Moorhead objected to the Magistrate Judge’s report, saying that his due process was denied on multiple grounds — his right to be heard was denied, the lack of notice when other matters were being considered, the judge’s findings based on interviews with unnamed people, and the lack of specificity on which ethical rules, if any, he had violated. 

Moorhead’s objections were overruled, however, by a panel of 13 appeals court judges of the Third Circuit, who approved and adopted the recommendations of the original Magistrate Judge.

The appeals panel concluded that Moorhead’s right to be heard could have been exercised on paper, in the form of his response and objections to the Magistrate Judge’s report.

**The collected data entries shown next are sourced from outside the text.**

theorem State.takeCancels_only {m : Nat} {s t : State} {a n} (h : OnlyM m s t) (i : mask [.hifRings, .hifInflight,
      .hifFences, .hifOwedVecs, .docCtxs, .docAppends, .docCancels, .docGroups, .catCounters, .catRings, .catStarted,
      .catTrace, .free, .out] ||| m = m) :
    OnlyM m s (State.takeCancels t a n) := by
  refine OnlyM.ofStep h (?_ : OnlyM (mask [.hifRings, .hifInflight, .hifFences, .hifOwedVecs, .docCtxs, .docAppends,
      .docCancels, .docGroups, .catCounters, .catRings, .catStarted, .catTrace, .free,
      .out]) t (State.takeCancels t a n)) i; clear h i
  suffices k : ∀ s, OnlyM (mask [.hifRings, .hifInflight, .hifFences, .hifOwedVecs, .docCtxs, .docAppends, .docCancels,
      .docGroups, .catCounters, .catRings, .catStarted, .catTrace, .free, .out]) s t → OnlyM (mask [.hifRings,
      .hifInflight, .hifFences, .hifOwedVecs, .docCtxs, .docAppends, .docCancels, .docGroups, .catCounters, .catRings,
      .catStarted, .catTrace, .free, .out]) s (State.takeCancels t a n) from k t (.refl _ _)
  induction n generalizing t with
  | zero => intro s h; unfold State.takeCancels; exact h
  | succ n ih =>
    intro s h; unfold State.takeCancels
    repeat' first
    | with_reducible apply ih
    | with_reducible assumption
    | extract_lets
    | with_reducible apply OnlyM.ite
    | (with_reducible apply State.cancelEffect_only; on_goal 2 => decide)
    | (with_reducible apply State.releaseCancel_only; on_goal 2 => decide)
    | split

theorem State.takeCommands_only {m : Nat} {s t : State} (h : OnlyM m s t) (i : mask [.hifRings, .hifInflight, .hifFences,
      .hifOwedVecs, .docCtxs, .docAppends, .docPolicies, .docCancels, .docGroups, .docCgroups, .curMaps, .catCounters,
      .catRings, .catStarted, .catTrace, .free, .out] ||| m = m) :
    OnlyM m s (State.takeCommands t) := by
  refine OnlyM.ofStep h ?_ i; clear h i; unfold State.takeCommands
  repeat' first
    | with_reducible exact .refl _ _
    | extract_lets
    | intro _
    | (with_reducible apply State.takePolicies_only; on_goal 2 => decide)
    | (with_reducible apply State.takeCancels_only; on_goal 2 => decide)
    | with_reducible apply OnlyM.foldl

theorem State.acceptPolicy_only {m : Nat} {s t : State} {a1 a2} (h : OnlyM m s t) (i : mask [.hifRings, .hifInflight,
      .hifFences, .docPolicies, .docGroups, .docCgroups, .docOvercommit, .docSuspended, .catCounters, .catRings,
      .catStarted, .catTrace, .nextOp, .free, .out] ||| m = m) :
    OnlyM m s (State.acceptPolicy t a1 a2) := by
  refine OnlyM.ofStep h ?_ i; clear h i; unfold State.acceptPolicy
  repeat' first
    | with_reducible exact .refl _ _
    | extract_lets
    | intro _
    | (with_reducible apply State.accept_only; on_goal 2 => decide)
    | (with_reducible apply State.policyStart_only; on_goal 2 => decide)

theorem State.cancelStart_only {m : Nat} {s t : State} {a1} (h : OnlyM m s t) (i : mask [.hifRings, .hifInflight,
      .hifFences, .docCtxs, .docCancels, .docGroups, .catCounters, .catRings, .catStarted, .catTrace, .free,
      .out] ||| m = m) :
    OnlyM m s (State.cancelStart t a1) := by
  refine OnlyM.ofStep h ?_ i; clear h i; unfold State.cancelStart
  repeat' first
    | with_reducible exact .refl _ _
    | extract_lets
    | with_reducible apply OnlyM.ite
    | (with_reducible apply State.complete_only; on_goal 2 => decide)
    | (with_reducible apply State.setCtx_only; on_goal 2 => decide)
    | fail_if_no_progress (with_reducible apply OnlyM.lit_docCancels; on_goal 2 => decide)

theorem State.acceptCancel_only {m : Nat} {s t : State} {a1 a2} (h : OnlyM m s t) (i : mask [.hifRings, .hifInflight,
      .hifFences, .docCtxs, .docCancels, .docGroups, .catCounters, .catRings, .catStarted, .catTrace, .nextOp, .free,
      .out] ||| m = m) :
    OnlyM m s (State.acceptCancel t a1 a2) := by
  refine OnlyM.ofStep h ?_ i; clear h i; unfold State.acceptCancel
  repeat' first
    | with_reducible exact .refl _ _
    | extract_lets
    | intro _
    | (with_reducible apply State.accept_only; on_goal 2 => decide)
    | (with_reducible apply State.cancelStart_only; on_goal 2 => decide)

He was properly notified of the scope of the investigation and the allegations against him, the panel found, and his objection to not being able to identify and cross-examine the witnesses was rejected because of confidentiality concerns. “The Virgin Islands is a small, close-knit legal community, and Attorney Moorhead himself is related to the Chief Judge of the District Court,” the panel held.

The District Court panel found that the disciplinary proceeding against Moorhead did not require adherence to the rules of evidence, nor did it exclude hearsay or guarantee a right to cross-examination.

The appeals panel similarly dispensed with Moorhead’s objections when it came to being apprised of specific ethics breaches, noting that having been admitted to the Bar of the District Court since 1988, the attorney should be “thoroughly familiar” with the Model Rules of Professional Conduct.

Following the conclusion that the Magistrate Judge’s recommended suspension be upheld, the Virgin Islands Office of Disciplinary Counsel filed a copy of the District Court’s Order with the Virgin Islands Supreme Court, who then directed Moorhead to argue why the Supreme Court should not impose the same disciplinary action as the District Court. 

Moorhead said that the District Court’s procedure was so fatally flawed that he was deprived due process in the matter, and thus the Supreme Court’s adoption of the same discipline would “result in a grave injustice.” 

Moorhead noted that the Chief Judge of the Third Circuit, temporarily designated as a District Court Judge, directed the Clerk of the District Court not to process an appeal Moorhead had filed to the Third Circuit Court of Appeals.

Amid more legal wrangling, the Board of Professional Responsibility asked the Supreme Court, and the Supreme Court agreed, to defer a decision on imposing identical discipline until Moorhead’s requests for review of the District Court’s decision were exhausted. 

Moorhead’s petitions to get the matter reheard or reviewed were unsuccessful, all the way up to the United States Supreme Court.

With the District Court’s decision left to stand, it was then up to the Virgin Islands Supreme Court to decide whether it would impose the same discipline — a two-year suspension with significant re-admission conditions — on Moorhead. 

Ultimately, the Court found that the Magistrate Judge did not properly provide Moorhead with an opportunity to be heard, and thus concluded that Moorhead did not receive the due process protections entitled to him. Therefore, the automatic imposition of reciprocal discipline was unwarranted. 

This does not mean that Moorhead’s disciplinary woes are over, however — the District Court’s suspension still stands, and as the Supreme Court noted, the original complainant has also filed a complaint with the Office of Disciplinary Council. Should that body rule against Moorhead, the attorney could face a period of suspension from the Supreme Court Bar as well. 

The Supreme Court’s November 28th ruling means that any such discipline, however, can only come after a separate investigation and prosecution is carried out.